Published in final edited form as: Nature. 2017 Aug 23;549(7671):269–272. doi: 10.1038/nature23679

Extended Data Figure 1. Binning of the metagenome scaffolds from nitrifier cultures.

Extended Data Figure 1

Circles represent scaffolds, scaled by the square root of their length. Only scaffolds ≥5 kbp are shown. Clusters of similarly coloured circles represent potential genome bins. a, Sequence composition-independent binning of the scaffolds from the N. inopinata isolate. The previous enrichment culture ENR6, which contained N. inopinata and only one contaminating betaproteobacterial organism1, was used for comparison in differential coverage binning. The lack of scaffolds from the betaproteobacterium (coverage = 0) shows the absence of this organism in the pure culture of N. inopinata.
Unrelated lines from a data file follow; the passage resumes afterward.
-- ==== Sys2Proof/Certificates/Slice0/Obligations.lean ====
section
/-!
DEFINITION. The statements for the provers. `Goes` says that a syllable passes the checks of R91; a statement about what an
instruction does has `Goes` or the instruction's own conditions as its hypotheses and the next state as its conclusion.
-/

set_option Elab.async false
namespace Sys2Proof.Claims
open Sys2Proof.Machine

/-! ## What the statements share -/

/-- An instruction that passes the common checks, and those of its own, answers a next state: this one. -/
def Completes (i : Instr) (s t : State) (own : Prop := True) : Prop := Goes i s own → exec i s = .next t

/-- Bits [lo + 31 : lo] of a word as a number. -/
def bits (w : Word) (lo : Nat) : Nat := w.toNat / 2 ^ lo % 2 ^ 32

/-- The next state of a syllable with one source and a result due l cycles later. -/
def oneNext (s : State) (d a : BitVec 6) (l : Nat) (f : Word → Word) : State :=
  (s.src a).2.result l (.x d (f (s.src a).1.1)) (s.src a).1.2

/-- With two sources. -/
def twoNext (s : State) (d a b : BitVec 6) (l : Nat) (f : Word → Word → Word) : State :=
  (s.src2 a b).2.result l (.x d (f (s.src2 a b).1.1 (s.src2 a b).1.2.1)) (s.src2 a b).1.2.2

/-- With one source and the old value of the destination. -/
def keepNext (s : State) (d a : BitVec 6) (f : Word → Word → Word) : State :=
  (s.src a).2.result 1 (.x d (f (s.me.reg d) (s.src a).1.1)) (s.me.regMark d || (s.src a).1.2)

/-- A value for a register without a source. -/
def valueNext (s : State) (d : BitVec 6) (l : Nat) (v : Word) (mark : Bool) : State := s.result l (.x d v) mark

/-- The two 64-bit halves of an exact product, as R103 names the upper one. -/
def upperProduct (unsigned : Bool) (a b : Word) : Word :=
  ((if unsigned then a.setWidth 128 * b.setWidth 128 else a.signExtend 128 * b.signExtend 128) >>> 64).setWidth 64

/-- A syllable whose only effect on the strand is a register result. -/
def registerOnly : Instr → Bool
  | .add _ _ _ | .sub _ _ _ | .mul _ _ _ | .mulh _ _ _ _ | .div _ _ _ _ | .rem _ _ _ _ | .and _ _ _ | .or _ _ _
  | .xor _ _ _ | .shl _ _ _ | .shr _ _ _ | .sar _ _ _ | .slt _ _ _ _ | .seq _ _ _ | .min _ _ _ _ | .max _ _ _ _
  | .sel _ _ _ | .clz _ _ | .ctz _ _ | .popc _ _ | .brev _ _ | .peek _ _ | .bfx _ _ _ _ | .bfi _ _ _ _ | .agen _ _ _ _
  | .addi _ _ _ | .andi _ _ _ | .ori _ _ _ | .xori _ _ _ | .shli _ _ _ | .shri _ _ _ | .sari _ _ _ | .slti _ _ _
  | .movi _ _ | .movhi _ _ | .movhh _ _ | .fadd _ _ _ _ _ | .fsub _ _ _ _ _ | .fmul _ _ _ _ _ | .fdiv _ _ _ _ _
  | .fmin _ _ _ _ _ | .fmax _ _ _ _ _ | .fsqrt _ _ _ _ | .ffma _ _ _ _ _ | .fcvt _ _ _ _ _ | .fcmp _ _ _ _ _
  | .mfc _ _ | .qwait _ _ | .eget _ _ _ => true
  | _ => false

/-- A load: scalar, block, gather or vector stream pop. -/
def isLoad : Instr → Bool
  | .ldb _ _ _ | .ldbu _ _ _ | .ldh _ _ _ | .ldhu _ _ _ | .ldw _ _ _ | .ldwu _ _ _ | .ldd _ _ _ | .vld _ _ _ _
  | .vlds _ _ _ _ | .vgather _ _ _ _ _ | .vgatherAll _ _ _ _ | .vpop _ _ _ | .spinw _ _ _ => true
  | _ => false

/-- A store, as it issues: scalar, block or scatter. -/
def isStore : Instr → Bool
  | .stb _ _ _ _ | .sth _ _ _ _ | .stw _ _ _ _ | .std _ _ _ _ | .vst _ _ _ _ | .vsts _ _ _ _ | .vscatter _ _ _ _ _
  | .vscatterAll _ _ _ _ => true
  | _ => false

/-- A vector, matrix or Eddy syllable, and the SC syllables of their operands and geometry, as they issue. -/
def isArray (i : Instr) : Bool :=
  i.slot? == some 3 || i.slot? == some 12 || i.slot? == some 13 ||
    (match i with
      | .sld _ _ _ | .vwin _ _ _ _ | .vshape _ _ _ _ | .vmode _ _ _ => true
      | _ => false)

/-- A queued engine command (R242). -/
def isQueued : Instr → Bool
  | .cpy _ _ _ | .cpyst _ _ _ _ _ _ | .sacc _ _ _ _ _ | .rcnt _ _ _ | .rsnap _ _ _ | .send _ _ _ _ _ | .ttset _ _
  | .tready _ _ | .trkarm _ _ _ | .unlease _ _ | .zip _ _ _ _ | .unzip _ _ _ _ | .repl _ _ _ _ _ | .qdecl _ _ _
  | .qarrive _ _ | .qread _ _ _ | .qreplay _ _ _ | .tsave _ _ _ | .tload _ _ _ => true
  | _ => false

/-- A branch, jump or call. -/
def isTransfer : Instr → Bool
  | .br _ _ _ _ | .bz _ _ | .bnz _ _ | .jmp _ | .call _ | .jr _ _ | .jrl _ _ _ => true
  | _ => false

/-! ## What stays -/

/-- Every byte of device memory, of host memory and of every core's pool reads as before. -/
def SameMemory (s t : State) : Prop :=
  (∀ a, readByte t.hbm a = readByte s.hbm a) ∧ (∀ a, readByte t.hostMem a = readByte s.hostMem a) ∧
    ∀ c a, readByte (t.core c).pool a = readByte (s.core c).pool a

/-- Every scalar register of every strand, with its mark. -/
def SameRegisters (s t : State) : Prop :=
  ∀ c n r, (t.strand c n).reg r = (s.strand c n).reg r ∧ (t.strand c n).regMark r = (s.strand c n).regMark r

/-- Every control, status and exception register of every strand. -/
def SameControl (s t : State) : Prop := ∀ c n, (t.strand c n).ctl = (s.strand c n).ctl

/-- Every window, shape, mode and predicate, and the matrix geometry, of every strand. -/
def SameLanes (s t : State) : Prop :=
  ∀ c n, (t.strand c n).lanes = (s.strand c n).lanes ∧ (t.strand c n).geoRows = (s.strand c n).geoRows ∧
    (t.strand c n).geoCols = (s.strand c n).geoCols ∧ (t.strand c n).geoKlim = (s.strand c n).geoKlim

/-- Every triangular file and scale buffer of every core. -/
def SameFiles (s t : State) : Prop := ∀ c, (t.core c).tris = (s.core c).tris ∧ (t.core c).scale = (s.core c).scale

/-- Where every strand goes on: bundle address, issue time, loop nest, mode. -/
def SamePlace (s t : State) : Prop :=
  ∀ c n, (t.strand c n).pc = (s.strand c n).pc ∧ (t.strand c n).issueAt = (s.strand c n).issueAt ∧
    (t.strand c n).nest = (s.strand c n).nest ∧ (t.strand c n).mode = (s.strand c n).mode

/-- Results in flight of every strand but the one that issues. -/
def SameOthers (s t : State) : Prop :=
  ∀ c n, (c ≠ s.issue.core ∨ n ≠ s.issue.strand) → (t.strand c n).pend = (s.strand c n).pend

/-- The results that a syllable adds write no register but its destinations. -/
def AddsOnly (ds : List (BitVec 6)) (s t : State) : Prop :=
  ∃ ps : List Pending, t.me.pend = s.me.pend ++ ps ∧
    ∀ p ∈ ps, p.write = .none ∨ ∃ r v, p.write = .x r v ∧ (r ∈ ds ∨ r = 0)

/-! ## The invariant -/

/-- Device memory is in its canonical form. -/
def Inv (s : State) : Prop := Memory.wf s.hbm = true

/-- The slots in which an instruction's syllable may stand: SA and SB share their map, VB and V0 to V7 share theirs. -/
def fitsSlot (i : Instr) (slot : Nat) : Bool :=
  match i.slot? with
  | some 0 | some 1 => slot == 0 || slot == 1
  | some 3 => 3 ≤ slot && slot ≤ 11
  | some k => slot == k
  | none => false

end Sys2Proof.Claims

open Sys2Proof Sys2Proof.Machine Sys2Proof.Claims

/-! ## Encodings -/

/-- Words written out from the spec's layouts decode to what they stand for: ADD x3, x1, x2 (R41, R48), ADDI, BR (R49),
LDD with a negative displacement, VST and VGATHER (R50), VADD.F32 w3, w1, w2 in V0, VFMA.F32 in VB and VADD.BF16 in V3 (R51), MMA (R52),
CYCLR tri1 (R53), CPY, QARRIVE and SEND (R54), TKSET and VSHAPE (R55), and a header with SA and LS (R31); an all-zero syllable and a scalar
destination of 56 are rejected (R35). -/
def Obligations.WrittenWordsDecode : Prop :=
  decodeSyllable 0 0x04304200 = .ok (.add 3 1 2) ∧
  decodeSyllable 0 0x58307FFF = .ok (.addi 3 1 0x3FFF) ∧
  decodeSyllable 1 0xA00217FF = .ok (.br 0 1 2 0x7FF) ∧
  decodeSyllable 2 0x043073FF = .ok (.ldd 3 1 0x3FF) ∧
  decodeSyllable 2 0x10083FE0 = .ok (.vst 1 1 0xFF 0) ∧
  decodeSyllable 2 0x1C083042 = .ok (.vgather 1 3 1 0 2) ∧
  decodeSyllable 4 0x0200C082 = .ok (.vadd 0 false 3 1 2) ∧
  decodeSyllable 3 0x08008001 = .ok (.vfma 0 false 2 0 1) ∧
  decodeSyllable 7 0x0242858C = .ok (.vadd 1 false 10 11 12) ∧
  decodeSyllable 12 0x08884004 = .ok (.mma 1 1 2 0 1 false false) ∧
  decodeSyllable 13 0x3A000000 = .ok (.cyclr 1) ∧
  decodeSyllable 14 0x0C028000 = .ok (.cpy 10 0 false) ∧
  decodeSyllable 14 0x48038000 = .ok (.qarrive 14 0) ∧
  decodeSyllable 14 0x20518201 = .ok (.send 5 6 2 false 1) ∧
  decodeSyllable 15 0x18000105 = .ok (.tkset 1 5) ∧
  decodeSyllable 15 0x0C800001 = .ok (.vshape true 0 0 1) ∧
  decodeSyllable 0 0 = .error .zero ∧
  decodeSyllable 0 0x07800000 = .error .illegalField ∧
  headerOf 0x00050000 = ⟨5, false, false, false, false, false, false, false⟩

/-- Decoding the encoding of a well-formed syllable gives it back, in every slot in which it may stand, with every operand
at every value that the encoding admits (R35, R41 to R55). -/
def Obligations.DecodeOfEncode : Prop :=
  ∀ (i : Instr) (slot : Nat), i.wellFormed = true → fitsSlot i slot = true → decodeSyllable slot i.encode = .ok i

/-- An accepted word is the encoding of what it decodes to: no reserved bit set is accepted, and the operands lie within
their limits (R35). -/
def Obligations.AcceptedWordsAreEncodings : Prop :=
  ∀ (slot : Nat) (w : Word32) (i : Instr), decodeSyllable slot w = .ok i → i.encode = w ∧ i.wellFormed = true

/-- The mirror bits of a header with their primary and mirror slots (R31, R39). -/
def Sys2Proof.Claims.mirrorBits : List (Nat × Nat × Nat) := [(8, 0, 1), (9, 4, 5), (10, 6, 7), (11, 8, 9), (12, 10, 11)]

/-- R32: when a header is malformed, and that its bundle then raises ILLEGAL_ENCODING from the header, with no slot decoded:
the trap of ILLEGAL_ENCODING with FMASK bit 16 alone is the whole effect of the issue. -/
def Obligations.MalformedHeaders : Prop :=
  (∀ (w : Word32) (syl : List (Nat × Word32)), (headerError w syl).isSome = true ↔
    (w.extractLsb' 13 3 ≠ 0 ∨ w.extractLsb' 0 6 ≠ 0) ∨
    (w.getLsbD 19 = true ∧ ∃ k, k < 8 ∧ w.getLsbD (20 + k) = true) ∨
    (∃ m ∈ mirrorBits, w.getLsbD m.1 = true ∧
      (w.getLsbD (16 + m.2.1) = false ∨ w.getLsbD (16 + m.2.2) = false ∨ slotWord syl m.2.2 ≠ slotWord syl m.2.1 ∨
        ((slotWord syl m.2.1).map (mirrorable m.2.1)).getD false = false))) ∧
  (∀ (s : State) (w : Word32) (syl : List (Nat × Word32)), (headerError w syl).isSome = true →
    ∃ v, s.issueBundle s.issue.core s.issue.strand w syl =
      ((({ s with issue := v } : State).takeTrap s.issue.core s.issue.strand (causeWord 0x01 0 16 0 0 (headerOf w).length)
        (BitVec.ofNat 17 (2 ^ 16)) (w.setWidth 64) s.issue.addr).advance s.issue.core s.issue.strand).pickNext s.issue.core)

/-! ## Reset -/

/-- The reset column of the tables of the control registers, R97, R98, R102, R145, R155, R184, R224, R245, R339, R340, R341, R349,
R359 and R377: FROSTSW 32, everything else 0 (PRIV as for a node strand, TVEC as for a conductor). -/
def Sys2Proof.Claims.controlsAtReset (k : Ctl) : Prop :=
  k.frostsw = 32 ∧ k.priv = false ∧ k.ppriv = false ∧ k.exl = false ∧ k.mirrorPending = false ∧ k.cause = 0 ∧ k.fmask = 0 ∧
  k.finfo = 0 ∧ k.epc = 0 ∧ k.tvecEn = false ∧ k.tvecBase = 0 ∧ k.poison = false ∧ k.mm = false ∧ k.retry = 0 ∧ k.norec = false ∧
  k.pcount = 0 ∧ k.ftv = 0 ∧ k.progidx = 0 ∧ k.waitLast = 0 ∧ k.waitCyc = 0 ∧ k.spincnt = 0 ∧ k.vstride = 0 ∧ k.lgstride = 0 ∧
  k.ydist = 0 ∧ k.overdue = false ∧ k.lost = 0 ∧ k.half = false ∧ k.defer = false ∧ k.nonfin = false ∧ k.gsat = false ∧
  k.sing = false ∧ k.ovf = false ∧ ∀ n : Fin 6, k.lc[n] = 0 ∧ k.lstep[n] = 0

/-- What the machine and its parts hold right after reset, as far as the tables of the spec state it: every core and every team
entry is free, and the management interface ready; a strand has its control registers at the reset values of their tables, every
vector shape 1 x 1 at window base 0 with mode predicate 0 (R152), the geometry 63, 63, 127 (R201); operand slots are FREE
(R193); a team-table entry has the reset values of R365, SPINLIM 64 (R102), every token idle, every join FREE (R317), every
tile-table word zero (R297); a die has the parameter block of R366. -/
def Obligations.ResetHolds : Prop :=
  State.reset.ready = true ∧
  (∀ c n, (State.reset.strand c n).mode = .inactive ∧ controlsAtReset (State.reset.strand c n).ctl ∧
    (State.reset.strand c n).nest = none ∧ (State.reset.strand c n).phase = none ∧
    (∀ g, let l := (State.reset.strand c n).lane g; l.wb = 0 ∧ l.rows = 1 ∧ l.cols = 1 ∧ l.mode = 0) ∧
    (State.reset.strand c n).geoRows = 63 ∧ (State.reset.strand c n).geoCols = 63 ∧ (State.reset.strand c n).geoKlim = 127) ∧
  (∀ c o, ((State.reset.core c).slot o).holder = none) ∧
  (∀ d t, let m := State.reset.team d t
    m.st = 0 ∧ m.weight = 1 ∧ m.cls = 0 ∧ m.gust = 0 ∧ m.lull = 0 ∧ m.deficit = 0 ∧ m.cap = 0 ∧ m.borrow = 0 ∧ m.lsize = 3 ∧
    m.spinlim = 64 ∧ (∀ k, (m.token k).st = .idle) ∧ (∀ q, (m.joinAt q).st = .free) ∧
    ∀ i w, look 0 (State.reset.tile d t i).words w = 0) ∧
  (∀ d, let k := State.reset.die d
    k.qbase = 42500 ∧ k.quantum = 170000 ∧ k.grace = 85000 ∧ k.bcap = 170000 ∧ k.wdwait = 100000)

/-- The invariant holds right after reset. The canonical form is the model's own (log 2). -/
def Obligations.InvariantAtReset : Prop := Inv State.reset

/-- Every step keeps device memory in its canonical form: addresses rise, and no listed byte is one that an unlisted byte reads
as. The canonical form is the model's own (log 2). -/
def Obligations.InvariantKept : Prop := ∀ s t : State, Inv s → step s = .next t → Inv t

/-! ## Steps -/

/-- No instruction and no event stops the machine: in every state each of them answers a next state (faults of a program are
traps, R338). -/
def Sys2Proof.Claims.everyInstructionAnswers : Prop := ∀ (i : Instr) (s : State), ∃ t, exec i s = .next t

/-- A step stops only where its agenda names a core that the package does not have or a syllable outside a bundle. -/
def Sys2Proof.Claims.stopsOfAStep : Prop :=
  ∀ s : State, (∃ t, step s = .next t) ∨
    (∃ c rest, s.agenda = .core c :: rest ∧ 1024 ≤ c ∧ step s = .fault .noSuchCore) ∨
    (∃ i rest, s.agenda = .event i :: rest ∧ isPresented i = true ∧ step s = .refused .syllableInAgenda)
To further confirm that no trace amounts of the betaproteobacterium were left in the pure culture, the trimmed sequence reads were also mapped to the ENR6 metagenomic assembly that contained the contaminant1. None of 5.8 million reads mapped to the betaproteobacterium, whereas 99.8% of reads mapped to the closed genome of N. inopinata. Purity of the N. inopinata culture was also confirmed by fluorescence in situ hybridization, quantitative PCR targeting the amoA gene of N. inopinata and the soxB gene of the betaproteobacterium1, and the absence of growth in an organic medium. b, Binning of the scaffolds from the Ca. N. uzonensis-related enrichment culture 5A based on coverage and the G+C content of DNA. Aside from the Ca. N. uzonensis-related AOA strain 5A (99.93% 16S rRNA sequence identity), the culture contained an alphaproteobacterium at low abundance. Since the genome coverage of strain 5A was 1,512× and that of the alphaproteobacterium was 8×, the relative abundance of strain 5A in the enrichment culture was 99.5%.